Jean Beggs

Lab members

James Brodie, Susana De Lucas, Shiney George, Eve Hartswood, Isabella Maudlin, Ema Sani

Regulation of splicing and functional links between splicing, transcription and chromatin

Transcription and RNA splicing are at the centre of gene expression in eukaryotes, controlling gene expression levels and removing introns from primary transcripts. The mechanisms and machineries involved in both transcription and RNA splicing are highly conserved throughout eukaryotes, and the budding yeast Saccharomyces cerevisiae makes an excellent model system, permitting the application of genetic approaches in parallel with molecular studies. Our current focus is on links between RNA splicing and other metabolic processes, especially transcription and chromatin. Our approaches include: quantitative RT- PCR, ChIP-seq, RNA-seq, biochemical analyses and molecular genetics.
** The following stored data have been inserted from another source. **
-- ==== Sys2Proof/Laws/PerInstr.lean ====
section
/-! SUPPORT. Statements about every instruction as it is written: the word the encoder makes matches the instruction's
row of the opcode table (30_encoding.md R62; 40_divider_selector.md R81, R82). -/

namespace Sys2Proof.Laws.TableRow

/-- `match` and `mask` of a command's row, or `none` for a row of the selector. -/
def commandRow : Instr → Option (BitVec 128 × BitVec 128)
  | .init => some (0, 0xFFFFFFFFFFFFFFFFFFFFFFFFFFFFFFFF)
  | .setw _ _ _ _ => some (0x40000000000000000000000000000000, 0xFFFFFFFE000000000000000000000000)
  | .getf _ => some (0x80000000000000000000000000000000, 0xFFFFFFFF00000000FFFFFFFFFFFFFFFF)
  | .divsel1 => none
  | .divsel2 => none
  | .divsel4 => none
  | .divsel8 => none
  | .divsel16 => none
  | .divsel32 => none
  | .divsel40 => none
  | .divsel64 => none
  | .divselFallback _ => none

/-- The inputs that a row of the selector matches. -/
def selectorRow : Instr → U32 → Prop
  | .init, _ => False
  | .setw _ _ _ _, _ => False
  | .getf _, _ => False
  | .divsel1, p => p = 0x01
  | .divsel2, p => p = 0x02
  | .divsel4, p => p = 0x04
  | .divsel8, p => p = 0x08
  | .divsel16, p => p = 0x10
  | .divsel32, p => p = 0x20
  | .divsel40, p => p = 0x28
  | .divsel64, p => p = 0x40
  | .divselFallback _, p => p ∉ [(0x01 : U32), 0x02, 0x04, 0x08, 0x10, 0x20, 0x28, 0x40]

/-- A word matches the instruction's row. -/
def MatchesRow (i : Instr) : HostWord → Prop
  | .cmd w => ∃ m k, commandRow i = some (m, k) ∧ w &&& k = m
  | .psc p => selectorRow i p

/-- The encoder's word for a well-formed instruction matches its row. -/
def Statement (i : Instr) : Prop := i.wellFormed = true → MatchesRow i (encode i)

theorem init : Statement .init := fun _ => ⟨_, _, rfl, by decide⟩

theorem setw (channel period pulse : U32) (inv : Bool) : Statement (.setw channel period pulse inv) := by
  refine fun _ => ⟨_, _, rfl, ?_⟩
  apply BitVec.eq_of_getLsbD_eq
  intro i hi
  rw [BitVec.getLsbD_and, Command.word_getLsbD]
  interval_cases i <;> simp

theorem getf (channel : U32) : Statement (.getf channel) := by
  refine fun _ => ⟨_, _, rfl, ?_⟩
  apply BitVec.eq_of_getLsbD_eq
  intro i hi
  rw [BitVec.getLsbD_and, Command.word_getLsbD]
  interval_cases i <;> simp

theorem divsel1 : Statement .divsel1 := fun _ => rfl
theorem divsel2 : Statement .divsel2 := fun _ => rfl
theorem divsel4 : Statement .divsel4 := fun _ => rfl
theorem divsel8 : Statement .divsel8 := fun _ => rfl
theorem divsel16 : Statement .divsel16 := fun _ => rfl
theorem divsel32 : Statement .divsel32 := fun _ => rfl
theorem divsel40 : Statement .divsel40 := fun _ => rfl
theorem divsel64 : Statement .divsel64 := fun _ => rfl

theorem divselFallback (p : U32) : Statement (.divselFallback p) := by
  intro h
  simpa [Instr.wellFormed, recognizedSet, MatchesRow, encode, selectorRow] using h

end Sys2Proof.Laws.TableRow
end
In Barrass et al. (2015) we describe the use of metabolic labelling with 4-thio-uracil for very short times to isolate newly synthesised precursor RNAs and perform RNA-seq. In this way we compared the relative speed of splicing of different pre-mRNAs, observing that, on average, ribosomal protein gene transcripts are spliced faster than most other intron- containing transcripts. Moreover, splicing is faster for introns with secondary structures that are predicted to be less stable. In Wallace and Beggs (2017) we compared data from several sources, finding that ribosomal transcripts are also spliced more efficiently (i.e. more pre-mRNA gets spliced) and more co-transcriptionality (more splicing happens while the RNA is still associated with polymerase) compared to other intron-containing transcripts.
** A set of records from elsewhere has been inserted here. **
/-- After a commit, each field of its value group has its new value: the re-enable does not touch it. -/
theorem State.commit_x_of_mem {s : State} {g : WriteGroup} (fits : s.block.Fits g)
    (once : (g.numbers ++ (s.block.enGroup 1).numbers).Nodup) {nv : Nat × FieldValue} (named : nv ∈ g.pairs) :
    (s.commit g).block.x nv.1 = some nv.2 := by
  obtain ⟨groupOnce, -, apart⟩ := List.nodup_append.mp once
  have notEn : nv.1 ∉ (s.block.enGroup 1).numbers := fun en => apart _ (WriteGroup.fst_mem_numbers named) _ en rfl
  rw [State.commit_block, Block.x_apply_of_not_mem _ _ notEn]
  exact Block.x_apply_of_mem ((Block.fits_apply _ _ _).mpr fits) groupOnce named

/-- A commit keeps the variant. -/
@[simp] theorem State.isEnhanced_commit (s : State) (g : WriteGroup) : (s.commit g).isEnhanced = s.isEnhanced := by
  simp only [State.commit, State.setEnable, State.isEnhanced_regGroup]

end Sys2Proof.Machine
end

section
/-! PROOFS. SETW (42_set_waveform.md R120 to R137). -/

namespace Sys2Proof.Machine

/-- SETW in `RUNNING` on a valid channel is the commit of its value group. -/
theorem exec_setw_valid {s : State} {channel : U32} (running : s.phase = .running)
    (valid : channel.toNat < s.cfg.channels.toNat) (period pulse : U32) (inv : Bool) :
    exec (.setw channel period pulse inv) s = .next (s.commit (s.waveformGroup period pulse inv)).returnUnit :=
  (execSetw_next_iff channel period pulse inv s _).mpr
    ⟨running, (State.runSetw_valid ((s.channelInvalid_eq_false_iff channel).mpr valid) period pulse inv).symm⟩

/-- SETW in `RUNNING` on an invalid channel is the error entry alone. -/
theorem exec_setw_invalid {s : State} {channel : U32} (running : s.phase = .running)
    (invalid : s.cfg.channels.toNat ≤ channel.toNat) (period pulse : U32) (inv : Bool) :
    exec (.setw channel period pulse inv) s = .next (s.raise .invalidChannel) := by
  have notValid : s.channelInvalid channel = true := by
    rw [← Bool.not_eq_false, s.channelInvalid_eq_false_iff]
    exact Nat.not_lt.mpr invalid
  exact (execSetw_next_iff channel period pulse inv s _).mpr
    ⟨running, (State.runSetw_invalid notValid period pulse inv).symm⟩

/-- The value group is one of the block's variant. -/
theorem State.fits_waveformGroup (s : State) (period pulse : U32) (inv : Bool) :
    s.block.Fits (s.waveformGroup period pulse inv) := by
  unfold State.waveformGroup
  cases s.block <;> trivial

/-- The value group names no field twice, and not `EN`. -/
theorem State.numbers_waveformGroup_nodup (s : State) (period pulse : U32) (inv : Bool) (v : Bit) :
    ((s.waveformGroup period pulse inv).numbers ++ (s.block.enGroup v).numbers).Nodup := by
  unfold State.waveformGroup
  cases s.block with
  | enh r =>
    have fields : ((enhValues (classify period pulse) period pulse inv).map EnhWrite.number ++ [8]).Sublist [5, 6, 7, 8] := by
      cases classify period pulse <;> cases inv <;> simp [enhValues, startPolWrites, countWrites, EnhWrite.number]
    exact fields.nodup (by decide)
  | std r => exact (by decide : [5, 6, 7].Nodup)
To investigate how speed of transcription elongation affects splicing, we measured the efficiency, the co-transcriptionality and the fidelity (accuracy of correct splice site use) of splicing in yeast strains with wild-type (WT) RNA polymerase II (Pol II), or with mutant Pol II that elongates faster or slower. We show that slow Pol II elongation increases both co-transcriptional splicing and splicing efficiency and that faster elongation reduces co- transcriptional splicing and splicing efficiency in budding yeast, suggesting that splicing is more efficient when co-transcriptional. Moreover, we demonstrate that altering the Pol II elongation rate in either direction compromises splicing fidelity (e.g. Figure 1). These effects are notably stronger for the highly expressed ribosomal protein coding transcripts, which are spliced with much higher fidelity than other intron-containing transcripts (Figure 2). We propose that transcription by RNA polymerase II is tuned to optimize the efficiency and accuracy of ribosomal protein gene expression, while allowing flexibility in splice site choice with the non-ribosomal protein transcripts.

Selected publications:

Barrass, J.D., Reid, J.E.A., Huang, Y., Hector, R.D., Sanguinetti, G., Beggs, J.D. and Granneman, S. (2015). Transcriptome-wide RNA processing kinetics revealed using extremely short 4tU labeling. Genome Biol 16, 282.

Wallace, E. and Beggs, J.D. (2017). Extremely fast and incredibly close: co-transcriptional splicing in budding yeast. RNA 23, doi: 10.1261/rna.060830.

Aslanzadeh, V., Huang, Y., Sanguinetti, G. and Beggs, J.D. (2018). Transcription Rate Strongly Affects Splicing Fidelity and Co- transcriptionality in Budding Yeast. Genome Res. 28, 203-213.